Third, as a model compound for organic synthetic chemistry research. Researchers can use the chemical reaction study of 4- [ (2-deuterium-5-chlorobenzyl) benzonitrile] benzyl alcohol to further explore the mechanism of organic reactions, the optimization of reaction conditions, and the development of new synthesis methods. Its rich functional groups provide the possibility for diverse chemical reactions, and through detailed analysis of its reaction behavior, it can provide valuable reference for the development of organic synthetic chemistry theory and promote organic synthesis technology to a higher level.

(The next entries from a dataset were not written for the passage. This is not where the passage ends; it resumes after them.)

@[simp] theorem State.zeroRange_now (k n : Nat) : (s.zeroRange k n).now = s.now := rfl
@[simp] theorem State.zeroRange_next (k n : Nat) : (s.zeroRange k n).next = s.next := rfl
@[simp] theorem State.zeroRange_ctr (k n : Nat) : (s.zeroRange k n).ctr = s.ctr := rfl
@[simp] theorem State.zeroRange_curTile (k n : Nat) : (s.zeroRange k n).curTile = s.curTile := rfl
@[simp] theorem State.zeroRange_curSlot (k n : Nat) : (s.zeroRange k n).curSlot = s.curSlot := rfl
@[simp] theorem State.zeroRange_ev (k n : Nat) : (s.zeroRange k n).ev = s.ev := rfl
@[simp] theorem State.zeroRange_inputs (k n : Nat) : (s.zeroRange k n).inputs = s.inputs := rfl
@[simp] theorem State.zeroRange_tiles (k n : Nat) : (s.zeroRange k n).tiles = s.tiles := rfl
@[simp] theorem State.zeroRange_pens (k n : Nat) : (s.zeroRange k n).pens = s.pens := rfl
@[simp] theorem State.zeroRange_groups (k n : Nat) : (s.zeroRange k n).groups = s.groups := rfl
@[simp] theorem State.zeroRange_dies (k n : Nat) : (s.zeroRange k n).dies = s.dies := rfl
@[simp] theorem State.zeroRange_stks (k n : Nat) : (s.zeroRange k n).stks = s.stks := rfl
@[simp] theorem State.zeroRange_flight (k n : Nat) : (s.zeroRange k n).flight = s.flight := rfl
@[simp] theorem State.zeroRange_pairs (k n : Nat) : (s.zeroRange k n).pairs = s.pairs := rfl
@[simp] theorem State.zeroRange_held (k n : Nat) : (s.zeroRange k n).held = s.held := rfl
@[simp] theorem State.zeroRange_faults (k n : Nat) : (s.zeroRange k n).faults = s.faults := rfl
@[simp] theorem State.zeroRange_fbGen (k n : Nat) : (s.zeroRange k n).fbGen = s.fbGen := rfl
@[simp] theorem State.zeroRange_fbOvf (k n : Nat) : (s.zeroRange k n).fbOvf = s.fbOvf := rfl
@[simp] theorem State.zeroRange_fbSvc (k n : Nat) : (s.zeroRange k n).fbSvc = s.fbSvc := rfl
@[simp] theorem State.zeroRange_tlb (k n : Nat) : (s.zeroRange k n).tlb = s.tlb := rfl
@[simp] theorem State.zeroRange_xinvBusy (k n : Nat) : (s.zeroRange k n).xinvBusy = s.xinvBusy := rfl
@[simp] theorem State.zeroRange_launches (k n : Nat) : (s.zeroRange k n).launches = s.launches := rfl
@[simp] theorem State.zeroRange_nextLid (k n : Nat) : (s.zeroRange k n).nextLid = s.nextLid := rfl
@[simp] theorem State.zeroRange_queues (k n : Nat) : (s.zeroRange k n).queues = s.queues := rfl
@[simp] theorem State.zeroRange_rr (k n : Nat) : (s.zeroRange k n).rr = s.rr := rfl
@[simp] theorem State.zeroRange_parts (k n : Nat) : (s.zeroRange k n).parts = s.parts := rfl
@[simp] theorem State.zeroRange_roots (k n : Nat) : (s.zeroRange k n).roots = s.roots := rfl
@[simp] theorem State.zeroRange_rounds (k n : Nat) : (s.zeroRange k n).rounds = s.rounds := rfl
@[simp] theorem State.zeroRange_counters (k n : Nat) : (s.zeroRange k n).counters = s.counters := rfl
@[simp] theorem State.zeroRange_firings (k n : Nat) : (s.zeroRange k n).firings = s.firings := rfl
@[simp] theorem State.zeroRange_firedAt (k n : Nat) : (s.zeroRange k n).firedAt = s.firedAt := rfl
@[simp] theorem State.zeroRange_saved (k n : Nat) : (s.zeroRange k n).saved = s.saved := rfl
@[simp] theorem State.zeroRange_aclost (k n : Nat) : (s.zeroRange k n).aclost = s.aclost := rfl
@[simp] theorem State.zeroRange_starv (k n : Nat) : (s.zeroRange k n).starv = s.starv := rfl
@[simp] theorem State.zeroRange_starvAt (k n : Nat) : (s.zeroRange k n).starvAt = s.starvAt := rfl
@[simp] theorem State.zeroRange_starvSeen (k n : Nat) : (s.zeroRange k n).starvSeen = s.starvSeen := rfl
@[simp] theorem State.zeroRange_lendStat (k n : Nat) : (s.zeroRange k n).lendStat = s.lendStat := rfl
@[simp] theorem State.zeroRange_lendBusy (k n : Nat) : (s.zeroRange k n).lendBusy = s.lendBusy := rfl
@[simp] theorem State.zeroRange_preempt (k n : Nat) : (s.zeroRange k n).preempt = s.preempt := rfl
@[simp] theorem State.zeroRange_distAt (k n : Nat) : (s.zeroRange k n).distAt = s.distAt := rfl
@[simp] theorem State.zeroRange_fj (k n : Nat) : (s.zeroRange k n).fj = s.fj := rfl
@[simp] theorem State.zeroRange_mcasts (k n : Nat) : (s.zeroRange k n).mcasts = s.mcasts := rfl
@[simp] theorem State.zeroRange_mgmt (k n : Nat) : (s.zeroRange k n).mgmt = s.mgmt := rfl
@[simp] theorem State.zeroRange_pkg (k n : Nat) : (s.zeroRange k n).pkg = s.pkg := rfl
@[simp] theorem State.zeroRange_pod (k n : Nat) : (s.zeroRange k n).pod = s.pod := rfl
@[simp] theorem State.zeroRange_toMgmt (k n : Nat) : (s.zeroRange k n).toMgmt = s.toMgmt := rfl
@[simp] theorem State.zeroRange_events (k n : Nat) : (s.zeroRange k n).events = s.events := rfl
@[simp] theorem State.zeroRange_cpl (k n : Nat) : (s.zeroRange k n).cpl = s.cpl := rfl
@[simp] theorem State.zeroRange_fjOut (k n : Nat) : (s.zeroRange k n).fjOut = s.fjOut := rfl
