section
variable {s : State} {r : Req} {k u key : Nat} (who : r.who = .thread k u)
include who

theorem State.agentPerform_read (read : r.acc = .read) (running : s.heldPark k u r.lid = false) (alone : r.peer = none)
    (clean : poisonIn s.poison key r.size = none) : s.agentPerform r key =
      s.send (s.backTime r) (.ans { req := r, status := 0, value := readMem s.mem key r.size, flags := 0 }) := by
  have perform : s.perform r key false r.root 3 r.agent r.va = (s, { req := r, status := 0, value := readMem s.mem key r.size, flags := 0 }) := by
    simp only [State.perform, read, clean, Option.isSome_none, Bool.or_false, Bool.false_eq_true, if_false]
    rfl
  rw [State.agentPerform, perform]
  exact State.agentAnswer_running (a := { req := r, status := 0, value := readMem s.mem key r.size, flags := 0 }) who running alone

theorem State.agentPerform_store (store : r.acc = .store) (clean : partialPoison s.poison key r.size = none) : s.agentPerform r key =
      (s.landed r key).send ((s.landed r key).backTime r) (.ans { req := r, status := 0, value := 0, flags := 0 }) := by
  have perform : s.perform r key false r.root 3 r.agent r.va = (s.landed r key, { req := r, status := 0, value := 0, flags := 0 }) := by
    simp only [State.perform, store, clean, Option.isSome_none, Bool.or_false, Bool.false_eq_true, if_false]
    rfl
  rw [State.agentPerform, perform]
  exact State.agentAnswer_store (a := { req := r, status := 0, value := 0, flags := 0 }) who store

theorem storeDone_agentPerform (store : r.acc = .store) (clean : partialPoison s.poison key r.size = none) :
    StoreDone s (s.agentPerform r key) r key := by
  rw [State.agentPerform_store who store clean]
  obtain ⟨p, c, landed⟩ := s.landed_eq r key
  rw [landed]
  exact ⟨State.sent_send { s with mem := writeMem s.mem key r.size r.data, poison := p, counters := c } .., rfl, rfl, rfl,
    readMem_writeMem .., fun x => readByte_writeMem_out _ key x _ _⟩

end

/-! ### A fault of a posted store (R356, R357) -/

/-- Of a thread's store, a record names the generation, the reason and the level of the fault. -/
theorem State.faultRec_fields (s : State) {r : Req} {k u : Nat} (who : r.who = .thread k u) (store : r.acc = .store) {reason lvl : Nat}
    (hreason : reason < 256) (hlvl : lvl < 256) (tbl : Nat) :
    wf (s.faultRec r reason lvl tbl).2.1 0 16 = s.fbGen % 65536 ∧ wf (s.faultRec r reason lvl tbl).2.1 40 8 = reason ∧
    wf (s.faultRec r reason lvl tbl).2.1 48 8 = lvl := by
  have size : sizeCode r.size < 256 := by
    unfold sizeCode
    (repeat' split) <;> decide
  simp only [State.faultRec, State.faultKind, who, store, wf, nf, nw, BitVec.toNat_ofNat]
  omega

/-- What a fault of a thread's store leaves: the request held, one record of it, no message sent to it, and no byte and no tile changed. -/
structure FaultHeld (s t : State) (r : Req) (reason lvl tbl : Nat) : Prop where
  held : t.held = s.held ++ [r]
  mem : t.mem = s.mem
  tiles : t.tiles = s.tiles
  poison : t.poison = s.poison
  flight : t.flight = s.flight
  record : ∃ x, t.faults = s.faults ++ [x] ∧ x.1 = r.addr ∧ wf x.2.1 0 16 = s.fbGen % 65536 ∧ wf x.2.1 40 8 = reason ∧
    wf x.2.1 48 8 = lvl ∧ x.2.2.2 = nw tbl

/-- A fault with room in the buffer records and holds a thread's store; the first one also sends the notification (R358). -/
theorem State.pageFault_store {s : State} {r : Req} {k u : Nat} (who : r.who = .thread k u) (store : r.acc = .store) (gen : r.gen = s.fbGen)
    (room : s.faults.length < 1024) (reason lvl tbl : Nat) : ∃ dies next ctr, s.pageFault r reason lvl tbl =
      { s with faults := s.faults ++ [s.faultRec r reason lvl tbl], held := s.held ++ [r], dies := dies, next := next, ctr := ctr } := by
  simp only [State.pageFault, gen, ne_eq, not_true_eq_false, if_false, room, if_true, State.hold, who, store]
  split <;> exact ⟨_, _, _, rfl⟩

theorem faultHeld_pageFault {s : State} {r : Req} {k u : Nat} (who : r.who = .thread k u) (store : r.acc = .store) (gen : r.gen = s.fbGen)
    (room : s.faults.length < 1024) {reason lvl : Nat} (hreason : reason < 256) (hlvl : lvl < 256) (tbl : Nat) :
    FaultHeld s (s.pageFault r reason lvl tbl) r reason lvl tbl := by
  obtain ⟨dies, next, ctr, fault⟩ := State.pageFault_store who store gen room reason lvl tbl
  obtain ⟨generation, why, level⟩ := s.faultRec_fields who store hreason hlvl tbl
  rw [fault]
  exact ⟨rfl, rfl, rfl, rfl, rfl, _, rfl, rfl, generation, why, level, rfl⟩

/-! ### A leaf found (R354) -/

section
variable {s : State} {r : Req} {e lvl : Nat}

theorem State.leafPhys_allowed (owner : pteOwner e = (s.part r.root).owner) (w : r.acc ≠ .read → pteW e = true) :
    s.leafPhys r e lvl = some (pteAddr e + r.va % pageBytes lvl) := by
  refine if_neg ?_
  rintro (other | ⟨writes, locked⟩)
  · exact other owner
  · simp only [w (bne_iff_ne.1 writes), Bool.not_true, Bool.false_eq_true] at locked

theorem State.leafPhys_refused (writes : r.acc = .store) (bad : pteOwner e ≠ (s.part r.root).owner ∨ pteW e = false) :
    s.leafPhys r e lvl = none := by
  refine if_pos (bad.imp_right fun locked => ⟨?_, ?_⟩)
  · simp only [Req.writes, writes]
    rfl
  · simp only [locked, Bool.not_false]

theorem State.leafFound_allowed {pa : Nat} (phys : s.leafPhys r e lvl = some pa) (open_ : s.mgmt.quiesced.contains (hbmChan pa) = false) :
    s.leafFound r e lvl = s.sendAt s.now (.req { r with phys := some (hbmKey pa) }) := by
  simp only [State.leafFound, phys, open_, Bool.false_eq_true, if_false]

theorem State.leafFound_refused {k u : Nat} (who : r.who = .thread k u) (store : r.acc = .store) (phys : s.leafPhys r e lvl = none) :
    s.leafFound r e lvl = s.send (s.backTime r) (.ans { req := r, status := 7, value := 0, flags := 0 }) := by
  rw [State.leafFound, phys]
  exact State.agentAnswer_store (a := { req := r, status := 7, value := 0, flags := 0 }) who store

end

end Sys2Proof.Machine
end

section
/-! Package requests: a request at its agent, and one table read of a walk (R286, R354, R356, R357; clauses of O41). -/

open Sys2Proof

namespace Sys2Proof.Machine

/-- Every byte, every tile and every mark of poison stays. -/
def KeepsStorage (s t : State) : Prop := t.mem = s.mem ∧ t.tiles = s.tiles ∧ t.poison = s.poison

/-! ### PACKAGE_REQUEST: a translated request -/

section
variable {s : State} {r : Req} {k u : Nat} (arrived : s.arrived = some (.req r)) (who : r.who = .thread k u)
include arrived

theorem exec_packageRequest (ready : s.pkgReady r = true) : exec .packageRequest s = .next (s.taken.agentTake r) := by
  simp only [exec, execPackageRequest, arrived, ready, if_true]

theorem exec_packageRequest_translated {key : Nat} (ready : s.pkgReady r = true) (phys : r.phys = some key) :
    exec .packageRequest s = .next (s.taken.agentPerform r key) := by
  rw [exec_packageRequest arrived ready]
  simp only [State.agentTake, phys]

include who

theorem packageRequest_waits (early : s.pkgReady r = false) : exec .packageRequest s = .next s := by
  simp only [exec, execPackageRequest, arrived, early, Bool.false_eq_true, if_false, State.holdNotice, who]

section
variable {key : Nat} (ready : s.pkgReady r = true) (phys : r.phys = some key)
include ready phys

theorem answers_packageRequest_read (read : r.acc = .read) (running : s.heldPark k u r.lid = false) (alone : r.peer = none)
    (clean : poisonIn s.poison key r.size = none) : Answers (exec .packageRequest s) fun t =>
      Sent s.taken t (.ans { req := r, status := 0, value := readMem s.mem key r.size, flags := 0 }) ∧ KeepsStorage s t :=
  have performs := State.agentPerform_read (s := s.taken) who read running alone clean
  ⟨_, (exec_packageRequest_translated arrived ready phys).trans (congrArg Host.Outcome.next performs), s.taken.sent_send .., rfl, rfl, rfl⟩

theorem answers_packageRequest_store (store : r.acc = .store) (clean : partialPoison s.poison key r.size = none) :
    Answers (exec .packageRequest s) fun t =>
      Sent s.taken t (.ans { req := r, status := 0, value := 0, flags := 0 }) ∧ t.tiles = s.tiles ∧
      readMem t.mem key r.size = r.data % 256 ^ r.size ∧ ∀ x, x < key ∨ key + r.size ≤ x → readByte t.mem x = readByte s.mem x := by
  obtain ⟨sent, tiles, -, -, data, rest⟩ := storeDone_agentPerform (s := s.taken) who store clean
  exact ⟨_, exec_packageRequest_translated arrived ready phys, sent, tiles, data, rest⟩

end

end

/-! ### PACKAGE_REQUEST: a request to be translated -/

/-- A PACKAGE request as its agent begins to translate it, under a generation. -/
def Req.atAgent (r : Req) (gen : Nat) : Req := { r with grant := none, gen := gen }

theorem State.grantOf_package (s : State) {r : Req} (package : wf r.addr 56 8 = 4) : s.grantOf r = some none := if_pos package

theorem State.grantOf_uncovered {s : State} {r : Req} (pod : wf r.addr 56 8 ≠ 4) (ungranted : r.grant = none) (none_ : s.findGrant r = none) :
    s.grantOf r = none := by
  simp only [State.grantOf, pod, ungranted, none_, if_false, Option.map_none]

/-- What an agent does with a request whose grant and generation it has noted: a fault with no root, a leaf, or the start of a walk. -/
def State.translate (s : State) (r : Req) : State :=
  if !(s.part r.root).ptEn then s.pageFault r 4 3 0
  else match s.cached r with
    | some (lvl, e) => s.leafFound r e lvl
    | none => s.send 1 (.table { r with lvl := 3, tbl := (s.part r.root).ptAddr })

theorem State.translate_disabled {s : State} {r : Req} (disabled : (s.part r.root).ptEn = false) : s.translate r = s.pageFault r 4 3 0 := by
  simp only [State.translate, disabled, Bool.not_false, if_true]

theorem State.translate_uncached {s : State} {r : Req} (enabled : (s.part r.root).ptEn = true) (uncached : s.cached r = none) :
    s.translate r = s.send 1 (.table { r with lvl := 3, tbl := (s.part r.root).ptAddr }) := by
  simp only [State.translate, enabled, uncached, Bool.not_true, Bool.false_eq_true, if_false]

section
variable {s : State} {r : Req} (phys : r.phys = none) (first : s.heldBefore r = false)
include phys first

theorem State.agentTake_granted {g : Option Nat} (grant : s.grantOf r = some g) :
    s.agentTake r = s.translate { r with grant := g, gen := s.fbGen } := by
  unfold State.agentTake
  split
  · next k found => cases phys.symm.trans found
  · rw [if_neg (Bool.eq_false_iff.1 first), grant]
    rfl

theorem State.agentTake_uncovered (none_ : s.grantOf r = none) :
    s.agentTake r = s.agentAnswer { req := r, status := 13, value := 0, flags := 0 } := by
  simp only [State.agentTake, phys, first, none_, Bool.false_eq_true, if_false]
  rfl

end

section
variable {s : State} {r : Req} {k u : Nat} (arrived : s.arrived = some (.req r)) (who : r.who = .thread k u) (ready : s.pkgReady r = true)
  (phys : r.phys = none) (first : s.heldBefore r = false)
include arrived ready phys first

theorem exec_packageRequest_package (package : wf r.addr 56 8 = 4) :
    exec .packageRequest s = .next (s.taken.translate (r.atAgent s.fbGen)) := by
  rw [exec_packageRequest arrived ready, State.agentTake_granted (s := s.taken) phys first (State.grantOf_package _ package)]
  rfl

theorem answers_packageRequest_walks (package : wf r.addr 56 8 = 4) (enabled : (s.part r.part).ptEn = true)
    (uncached : s.cached (r.atAgent s.fbGen) = none) : Answers (exec .packageRequest s) fun t =>
      Sent s.taken t (.table { r.atAgent s.fbGen with lvl := 3, tbl := (s.part r.part).ptAddr }) ∧ KeepsStorage s t :=
  have walks := State.translate_uncached (s := s.taken) (r := r.atAgent s.fbGen) enabled uncached
  ⟨_, (exec_packageRequest_package arrived ready phys first package).trans (congrArg Host.Outcome.next walks), s.taken.sent_send ..,
    rfl, rfl, rfl⟩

What are the synthesis methods of 4- [ (2-chloro-5-iodophenyl) methyl] phenol?

There are many methods for synthesizing 4- [ (2-cyanopyridine-5-bromo) methyl] pyridine, and the following are some common methods for you to describe in detail:

** Method 1: Nucleophilic Substitution Reaction with Halogenated Pyridine as Starter **

Take 2-chloro-5-bromo pyridine and methyl pyridine derivatives, add an appropriate amount of base, such as potassium carbonate, to a suitable solvent, such as N, N-dimethylformamide (DMF). At a suitable temperature, generally about 80-120 ° C, stir the reaction for several hours. This is because the halogen atom of halopyridine has high activity and is vulnerable to attack by nucleophilic reagents. The nucleophilic check point in the methyl pyridine derivative attacks the halogen atom of halopyridine, thereby forming a carbon-carbon bond to achieve the preliminary construction of the target product. After the reaction, the product is isolated and purified by extraction, column chromatography and other means.

** Method 2: Coupling reaction via palladium catalysis **

With 2-borate-5-bromopyridine and bromomethylpyridine as raw materials, under the action of palladium catalyst, such as tetra (triphenylphosphine) palladium (Pd (PPh)), with cesium carbonate as base, in a solvent such as toluene, reflux at about 100 ° C. The palladium-catalyzed coupling reaction has the characteristics of high efficiency and good selectivity, and can accurately construct carbon-carbon bonds. The boric acid group is coupled with the halogenate under palladium catalysis to form the desired 4- [ (2-cyano-5-bromopyridine) methyl] pyridine. After the reaction is completed, the pure product is obtained by filtration, distillation, recrystallization and other steps.

** Method 3: Reaction path starting from pyridine formaldehyde **

Reduce 2-cyano-5-bromopyridine formaldehyde to the corresponding alcohol first, and use a reducing agent such as sodium borohydride to react at low temperature in a solvent such as methanol. The obtained alcohol is then dehydrated and condensed with methyl pyridine under acid catalysis, such as p-toluenesulfonic acid, in toluene, and heated and refluxed for several hours. In this process, the hydroxyl group is converted into a leaving group, and then reacts with methylpyridine to form a carbon-carbon bond to obtain the target product. The product is purified by alkali washing, water washing, drying, distillation and other operations.

The above methods have advantages and disadvantages. In the actual synthesis, the optimal solution should be selected according to factors such as raw material availability, cost, yield and purity requirements.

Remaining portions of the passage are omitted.